宝田明の他界を悼む ―「ゴジラ」と「反戦平和」―

《金融マンの私と東宝の関わり》
 1950年代に、東宝の青春スターとしてデビューし、多様なジャンルで活躍した俳優宝田明(たからだ・あきら)が逝った。2022年3月14日であった。

 東宝と、私が務めていた東洋信託銀行(現「三菱UFJ信託銀行」)との取引関係から私は入場券を購入する機会が多く、東宝ミュージカル、東宝歌舞伎、劇映画をよく観たものである。社内の映画同好会で、東洋信託本社が同居していた日本橋橋畔の野村證券講堂を借りて「二人の息子」(千葉泰樹監督/松山善三脚本・1961年)の上映会を催したことがある。
 宝田が兄役で団地に住むエリートサラリーマンを、加山雄三が弟役で白タクの運転手を演じた。戦後企業社会のスタートの頃の話である。映画は、三世代家族が多かった家族共同体が、経済成長の道行きで変貌してゆくさま示した佳品であった。二人の息子である宝田と加山の新鮮な演技に感動したのを私はよく覚えている。

《宝田明における戦争と平和》
 宝田明は「満州国」(現在中国東北地区)で満鉄勤務の家族として、1934年に生まれ、45年の大東亜戦争敗北で日本本土へ引き揚げた。その途上で彼は自分と近しい人々がソ連軍から、筆に書けない屈辱を受けたのを見た。彼は、チャイコフスキーやトルストイを生んだ「ソ連」を芸術の国として評価できないと語った。

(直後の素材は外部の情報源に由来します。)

-- ==== Sys2Proof/Laws/KeepServo.lean ====
section
/-! SUPPORT. The operations of Machine/Servo.lean leave the queue as it is and keep the stores canonical. -/

namespace Sys2Proof.Machine

set_option linter.unusedTactic false
set_option linter.unreachableTactic false

variable {qq : List Instr}

theorem keep_countSat (n : Ch) (l : Loop) (k : Nat) (s : State) (kq : Kept qq s) : Kept qq (countSat n l k s) := by
  unfold countSat
  repeat' (first 
    | (with_reducible assumption) | (with_reducible apply keep_addSat) | (intro _) | (split) | (dsimp only) | (contradiction))

theorem keep_putBank (n : Ch) (l : Loop) (b : Bool) (i v : Nat) (s : State) (kq : Kept qq s) : Kept qq (putBank n l b i v s) := by
  unfold putBank
  repeat' (first 
    | (with_reducible assumption) | (with_reducible apply keep_set) | (intro _) | (with_reducible apply NatMap.set_wf) 
    | (with_reducible apply NatMap.setRun_wf) | (with_reducible apply NatMap.setMany_wf) | (with_reducible apply kept_pads) 
    | (with_reducible apply kept_banks) | (with_reducible apply kept_store) | (with_reducible exact NatMap.empty_wf) 
    | (with_reducible apply NatMap.foldl_wf) | (split) | (dsimp only) | (contradiction))

theorem keep_swapBank (n : Ch) (l : Loop) (s : State) (kq : Kept qq s) : Kept qq (swapBank n l s) := by
  unfold swapBank
  repeat' (first 
    | (with_reducible assumption) | (with_reducible apply keep_each) | (with_reducible apply keep_modEng) 
    | (with_reducible apply keep_set) | (with_reducible apply keep_setBit) | (with_reducible apply kept_each) | (intro _) 
    | (split) | (dsimp only) | (contradiction))

theorem keep_requestSwap (n : Ch) (l : Loop) (s : State) (kq : Kept qq s) : Kept qq (requestSwap n l s) := by
  unfold requestSwap
  repeat' (first 
    | (with_reducible assumption) | (with_reducible apply keep_modServo) | (with_reducible apply keep_setBit) | (intro _) 
    | (split) | (dsimp only) | (contradiction))

theorem keep_swapRequest (n : Ch) (mask : Nat) (s : State) (kq : Kept qq s) : Kept qq (swapRequest n mask s) := by
  unfold swapRequest
  repeat' (first 
    | (with_reducible assumption) | (with_reducible apply keep_each) | (with_reducible apply keep_modHinge) 
    | (with_reducible apply keep_requestSwap) | (with_reducible apply kept_each) | (intro _) | (split) | (dsimp only) 
    | (contradiction))

theorem keep_swapChecked (n : Ch) (l : Loop) (s : State) (kq : Kept qq s) : Kept qq (swapChecked n l s) := by
  unfold swapChecked
  repeat' (first 
    | (with_reducible assumption) | (with_reducible apply keep_modServo) | (with_reducible apply keep_raise) 
    | (with_reducible apply keep_setBit) | (with_reducible apply keep_swapBank) | (intro _) | (split) | (dsimp only) 
    | (contradiction))

theorem keep_bankWrite (n : Ch) (l : Loop) (i v : Nat) (s : State) (kq : Kept qq s) : Kept qq (bankWrite n l i v s) := by
  unfold bankWrite
  repeat' (first 
    | (with_reducible assumption) | (with_reducible apply keep_modServo) | (with_reducible apply keep_putBank) | (intro _) 
    | (split) | (dsimp only) | (contradiction))

theorem keep_bankCollide (n : Ch) (l : Loop) (i v : Nat) (s : State) (kq : Kept qq s) : Kept qq (bankCollide n l i v s) := by
  unfold bankCollide
  repeat' (first 
    | (with_reducible assumption) | (with_reducible apply keep_inc) | (with_reducible apply keep_setBit) 
    | (with_reducible apply keep_putBank) | (intro _) | (split) | (dsimp only) | (contradiction))

theorem keep_coefWrite (n : Ch) (l : Loop) (i v : Nat) (atSwap : Bool) (s : State) (kq : Kept qq s) : Kept qq (coefWrite n l i v atSwap s) := by
  unfold coefWrite
  repeat' (first 
    | (with_reducible assumption) | (with_reducible apply keep_modHinge) | (with_reducible apply keep_bankCollide) 
    | (with_reducible apply keep_bankWrite) | (intro _) | (split) | (dsimp only) | (contradiction))

theorem keep_copyBanks (n : Ch) (s : State) (kq : Kept qq s) : Kept qq (copyBanks n s) := by
  unfold copyBanks
  repeat' (first 
    | (with_reducible assumption) | (with_reducible apply keep_set) | (intro _) | (with_reducible apply NatMap.set_wf) 
    | (with_reducible apply NatMap.setRun_wf) | (with_reducible apply NatMap.setMany_wf) | (with_reducible apply kept_pads) 
    | (with_reducible apply kept_banks) | (with_reducible apply kept_store) | (with_reducible exact NatMap.empty_wf) 
    | (with_reducible apply NatMap.foldl_wf) | (split) | (dsimp only) | (contradiction))
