-- ==== Sys2Proof/Laws/KeepCacheMaint.lean ====
section
/-! SUPPORT. The operations of Machine/CacheMaint.lean leave the queue as it is and keep the stores canonical. -/

namespace Sys2Proof.Machine

set_option linter.unusedTactic false
set_option linter.unreachableTactic false

variable {qq : List Instr}

theorem keep_invalidateSectors (m : Maint) (v : Way) (s : State) (kq : Kept qq s) : Kept qq (invalidateSectors m v s) := by
  unfold invalidateSectors
  repeat' (first 
    | (with_reducible assumption) | (with_reducible apply keep_inc) | (with_reducible apply keep_incWrap) 
    | (with_reducible apply keep_dropLine) | (with_reducible apply keep_offerEnd) | (with_reducible apply keep_putWay) 
    | (with_reducible apply keep_runWaiters) | (intro _) | (split) | (dsimp only) | (contradiction))

theorem keep_cleanSectors (m : Maint) (v : Way) (s : State) (kq : Kept qq s) : Kept qq (cleanSectors m v s) := by
  unfold cleanSectors
  repeat' (first 
    | (with_reducible assumption) | (with_reducible apply keep_inc) | (with_reducible apply keep_invalidateSectors) 
    | (with_reducible apply keep_putWay) | (intro _) | (split) | (dsimp only) | (contradiction))

theorem keep_prefetchLine (m : Maint) (v : Ns) (ln : Nat) (s : State) (t : State) (e : prefetchLine m v ln s = some t)
    (kq : Kept qq s) : Kept qq t := by
  unfold prefetchLine at e
  split at e
  · cases e
    exact keep_inc _ _ kq
  · extract_lets bs t0 spots at e
    have h0 : Kept qq t0 := keep_openFill _ _ _ _ _ _ _ kq
    clear_value t0 spots
    split at e
    · cases e
      exact h0
    · split at e
      · cases e
        exact kq
      · obtain ⟨g, hg, rfl⟩ := Option.map_eq_some_iff.mp e
        have hk : Kept qq g.2 := keep_tryAlloc _ _ _ _ g.1 g.2 hg h0
        refine kept_each _ _ _ (fun c u hu => ?_) hk
        exact kept_ite (fun _ => hu) (fun _ => keep_placeRun _ _ _ _ _ _ _ _ _ _ hu)

theorem keep_prefetchLines (m : Maint) (v : Ns) (y0 : List Nat) (y1 : State) (kq : Kept qq y1) : Kept qq (prefetchLines m v y0 y1) := by
  induction y0 generalizing y1 m v with
  | nil =>
    unfold prefetchLines
    repeat' (first 
    | (with_reducible assumption) | (with_reducible apply keep_modCache) | (intro _) 
    | (with_reducible refine keep_prefetchLine _ _ _ _ _ (by assumption) ?_) | (split) | (dsimp only) | (contradiction))
  | cons a l ih =>
    unfold prefetchLines
    repeat' (first 
    | (with_reducible assumption) | (with_reducible apply ih) | (with_reducible apply keep_modCache) | (intro _) 
    | (with_reducible refine keep_prefetchLine _ _ _ _ _ (by assumption) ?_) | (split) | (dsimp only) | (contradiction))

theorem keep_maintPercent (s : State) (kq : Kept qq s) : Kept qq (maintPercent s) := by
  unfold maintPercent
  repeat' (first 
    | (with_reducible assumption) | (with_reducible apply keep_set) | (intro _) | (split) | (dsimp only) | (contradiction))

theorem keep_maintRun (m : Maint) (s : State) (kq : Kept qq s) : Kept qq (maintRun m s) := by
  unfold maintRun
  repeat' (first 
    | (with_reducible assumption) | (with_reducible apply keep_each) | (with_reducible apply keep_modCache) 
    | (with_reducible apply keep_setFlag) | (with_reducible apply keep_cleanSectors) 
    | (with_reducible apply keep_invalidateSectors) | (with_reducible apply keep_maintPercent) 
    | (with_reducible apply keep_prefetchLines) | (with_reducible apply kept_each) | (intro _) | (split) | (dsimp only) 
    | (contradiction))

theorem keep_maintInternal (s : State) (kq : Kept qq s) : Kept qq (maintInternal s) := by
  unfold maintInternal
  repeat' (first 
    | (with_reducible assumption) | (with_reducible apply keep_setFlag) | (intro _) | (split) | (dsimp only) | (contradiction))

theorem keep_maintOwn (m : Maint) (s : State) (kq : Kept qq s) : Kept qq (maintOwn m s) := by
  unfold maintOwn
  repeat' (first 
    | (with_reducible assumption) | (with_reducible apply keep_modCache) | (with_reducible apply keep_modCmd) 
    | (with_reducible apply keep_maintInternal) | (with_reducible apply keep_maintRun) | (intro _) | (split) | (dsimp only) 
    | (contradiction))

theorem keep_invalidateNs (nsid k : Nat) (s : State) (kq : Kept qq s) : Kept qq (invalidateNs nsid k s) := by
  unfold invalidateNs
  repeat' (first 
    | (with_reducible assumption) | (with_reducible apply keep_maintOwn) | (intro _) | (split) | (dsimp only) | (contradiction))

theorem keep_maintGo (op : Nat) (s : State) (kq : Kept qq s) : Kept qq (maintGo op s) := by
  unfold maintGo
  repeat' (first 
    | (with_reducible assumption) | (with_reducible apply keep_set) | (with_reducible apply keep_maintRun) | (intro _) | (split) 
    | (dsimp only) | (contradiction))

theorem keep_prefetchOn (m : Maint) (s : State) (kq : Kept qq s) : Kept qq (prefetchOn m s) := by
  unfold prefetchOn
  repeat' (first 
    | (with_reducible assumption) | (with_reducible apply keep_modCache) | (with_reducible apply keep_prefetchLines) | (intro _) 
    | (split) | (dsimp only) | (contradiction))

theorem keep_maintDone (s : State) (kq : Kept qq s) : Kept qq (maintDone s) := by
  unfold maintDone
  repeat' (first 
    | (with_reducible assumption) | (with_reducible apply keep_modCache) | (with_reducible apply keep_set) 
    | (with_reducible apply keep_setFlag) | (with_reducible apply keep_endItem) | (with_reducible apply keep_maintInternal) 
    | (with_reducible apply keep_maintPercent) | (with_reducible apply keep_maintRun) | (with_reducible apply keep_prefetchOn) 
    | (intro _) | (split) | (dsimp only) | (contradiction))

theorem keep_failPoisoned (u : Nat) (s : State) (kq : Kept qq s) : Kept qq (failPoisoned u s) := by
  unfold failPoisoned
  repeat' (first 
    | (with_reducible assumption) | (with_reducible apply keep_each) | (with_reducible apply keep_failCmd) 
    | (with_reducible apply kept_each) | (intro _) | (split) | (dsimp only) | (contradiction))

theorem keep_dramUe (pc : Fin 16) (ofs : Nat) (s : State) (kq : Kept qq s) : Kept qq (dramUe pc ofs s) := by
  unfold dramUe
  repeat' (first 
    | (with_reducible assumption) | (with_reducible apply keep_inc) | (with_reducible apply keep_raise) 
    | (with_reducible apply keep_clearWays) | (with_reducible apply keep_failPoisoned) | (with_reducible apply keep_poisonUnit) 
    | (intro _) | (split) | (dsimp only) | (contradiction))

theorem keep_failChan (n : Ch) (s : State) (kq : Kept qq s) : Kept qq (failChan n s) := by
  unfold failChan
  repeat' (first 
    | (with_reducible assumption) | (with_reducible apply keep_chanEvent) | (with_reducible apply keep_chanUnavailable) 
    | (with_reducible apply keep_fenceChan) | (with_reducible apply keep_parkHeads) | (intro _) | (split) | (dsimp only) 
    | (contradiction))

theorem keep_loseSlice (pc : Nat) (s : State) (kq : Kept qq s) : Kept qq (loseSlice pc s) := by
  unfold loseSlice
  repeat' (first 
    | (with_reducible assumption) | (with_reducible apply keep_each) | (with_reducible apply keep_modHost) 
    | (with_reducible apply keep_modPool) | (with_reducible apply keep_poolSync) | (with_reducible apply kept_each) | (intro _) 
    | (split) | (dsimp only) | (contradiction))

theorem keep_loseSides (pc : Nat) (s : State) (kq : Kept qq s) : Kept qq (loseSides pc s) := by
  unfold loseSides
  repeat' (first 
    | (with_reducible assumption) | (with_reducible apply keep_clearWays) | (intro _) | (split) | (dsimp only) | (contradiction))

theorem keep_pcFail (pc : Fin 16) (s : State) (kq : Kept qq s) : Kept qq (pcFail pc s) := by
  unfold pcFail
  repeat' (first 
    | (with_reducible assumption) | (with_reducible apply keep_raise) | (with_reducible apply keep_setBit) 
    | (with_reducible apply keep_failChan) | (with_reducible apply keep_loseChan) | (with_reducible apply keep_loseSides) 
    | (with_reducible apply keep_loseSlice) | (with_reducible apply keep_maintOwn) | (with_reducible apply keep_pump) | (intro _) 
    | (split) | (dsimp only) | (contradiction))

theorem keep_cacheFlush (s : State) (kq : Kept qq s) : Kept qq (cacheFlush s) := by
  unfold cacheFlush
  repeat' (first 
    | (with_reducible assumption) | (with_reducible apply keep_modCache) | (with_reducible apply keep_resetRegs) 
    | (with_reducible apply keep_set) | (with_reducible apply keep_maintInternal) | (with_reducible apply keep_maintRun) 
    | (intro _) | (split) | (dsimp only) | (contradiction))

theorem keep_cacheReset (s : State) (kq : Kept qq s) : Kept qq (cacheReset s) := by
  unfold cacheReset
  repeat' (first 
    | (with_reducible assumption) | (with_reducible apply keep_cacheFlush) | (with_reducible apply keep_resetRecord) | (intro _) 
    | (split) | (dsimp only) | (contradiction))

end Sys2Proof.Machine
end

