-- ==== Sys2Proof/Laws/KeepMem.lean ====
section
/-! SUPPORT. The operations of Machine/Mem.lean leave the queue as it is and keep the stores canonical. -/

namespace Sys2Proof.Machine

set_option linter.unusedTactic false
set_option linter.unreachableTactic false

variable {qq : List Instr}

theorem keep_flipArm (path : RegPath) (mac : BitVec 12) (s : State) (kq : Kept qq s) : Kept qq (flipArm path mac s) := by
  unfold flipArm
  repeat' (first 
    | (with_reducible assumption) | (with_reducible apply keep_set) | (with_reducible apply keep_setFlag) 
    | (with_reducible apply keep_lockedWrite) | (intro _) | (split) | (dsimp only) | (contradiction))

theorem keep_remapMove (m word : Nat) (s : State) (kq : Kept qq s) : Kept qq (remapMove m word s) := by
  unfold remapMove
  repeat' (first 
    | (with_reducible assumption) | (with_reducible apply keep_modMem) | (with_reducible apply keep_raise) 
    | (with_reducible apply keep_remapSync) | (intro _) | (split) | (dsimp only) | (contradiction))

theorem keep_fifoUe (n : Ch) (p : Pa) (s : State) (kq : Kept qq s) : Kept qq (fifoUe n p s) := by
  unfold fifoUe
  repeat' (first 
    | (with_reducible assumption) | (with_reducible apply keep_modPath) | (with_reducible apply keep_parkGate) | (intro _) 
    | (split) | (dsimp only) | (contradiction))

theorem keep_sampleUe (n : Ch) (p : Pa) (word : Nat) (s : State) (kq : Kept qq s) : Kept qq (sampleUe n p word s) := by
  unfold sampleUe
  repeat' (first 
    | (with_reducible assumption) | (with_reducible apply keep_modPath) | (with_reducible apply keep_modSched) | (intro _) 
    | (split) | (dsimp only) | (contradiction))

theorem keep_engineUe (n : Ch) (b : Bool) (s : State) (kq : Kept qq s) : Kept qq (engineUe n b s) := by
  unfold engineUe
  repeat' (first 
    | (with_reducible assumption) | (with_reducible apply keep_modHinge) | (intro _) | (split) | (dsimp only) | (contradiction))

theorem keep_sramUe (m word : Nat) (s : State) (kq : Kept qq s) : Kept qq (sramUe m word s) := by
  unfold sramUe
  repeat' (first 
    | (with_reducible assumption) | (with_reducible apply keep_engineUe) | (with_reducible apply keep_fifoUe) 
    | (with_reducible apply keep_loseHandle) | (with_reducible apply keep_sampleUe) | (with_reducible apply keep_storeUe) 
    | (with_reducible apply keep_tagError) | (with_reducible apply keep_ueNote) | (intro _) | (split) | (dsimp only) 
    | (contradiction))

theorem keep_bist (d : Nat) (faulty : List (Nat × Nat)) (s : State) (kq : Kept qq s) : Kept qq (bist d faulty s) := by
  unfold bist
  repeat' (first 
    | (with_reducible assumption) | (with_reducible apply keep_each) | (with_reducible apply keep_modMem) 
    | (with_reducible apply keep_raise) | (with_reducible apply keep_remapSync) | (with_reducible apply kept_each) | (intro _) 
    | (split) | (dsimp only) | (contradiction))

theorem keep_memReset (s : State) (kq : Kept qq s) : Kept qq (memReset s) := by
  unfold memReset
  repeat' (first 
    | (with_reducible assumption) | (with_reducible apply keep_resetRegs) | (with_reducible apply keep_remapSync) 
    | (with_reducible apply keep_resetRecord) | (intro _) | (split) | (dsimp only) | (contradiction))

theorem keep_reamClear (s : State) (kq : Kept qq s) : Kept qq (reamClear s) := by
  unfold reamClear
  repeat' (first 
    | (with_reducible assumption) | (with_reducible apply keep_each) | (with_reducible apply keep_modReam) 
    | (with_reducible apply keep_poolSync) | (with_reducible apply kept_each) | (intro _) | (split) | (dsimp only) 
    | (contradiction))

theorem keep_reamReset (s : State) (kq : Kept qq s) : Kept qq (reamReset s) := by
  unfold reamReset
  repeat' (first 
    | (with_reducible assumption) | (with_reducible apply keep_each) | (with_reducible apply keep_modHost) 
    | (with_reducible apply keep_failCmd) | (with_reducible apply keep_pump) | (with_reducible apply keep_reamClear) 
    | (with_reducible apply keep_resetRecord) | (with_reducible apply kept_each) | (intro _) | (split) | (dsimp only) 
    | (contradiction))

end Sys2Proof.Machine
end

 彼は自らも加害者の一員であった戦争から学んだ「反戦平和」の理念を尊いものとして考えていた。それをテレビや講演で、芸能が話題の席でも話した。自分の反戦平和論にクセがあることを自認していたが、逆にそれは彼の真情をよく訴えるものであった。

《宝田と観客は大衆の誇りである》
 なるほど宝田明は、黒澤明・小津安二郎・溝口健二ら巨匠作品への出演はなく、あっても主役を演ずることはなかった。しかしこの長身でスマートな二枚目は、東宝モダニズムによく似合い、メロドラマ映画やミュージカルの日本化で優れた達成を示した。
 代表作「ゴジラ」の出演者として、「巨獣の姿、伊福部昭のテーマ音楽」と共に、世界の大衆によって記憶されている。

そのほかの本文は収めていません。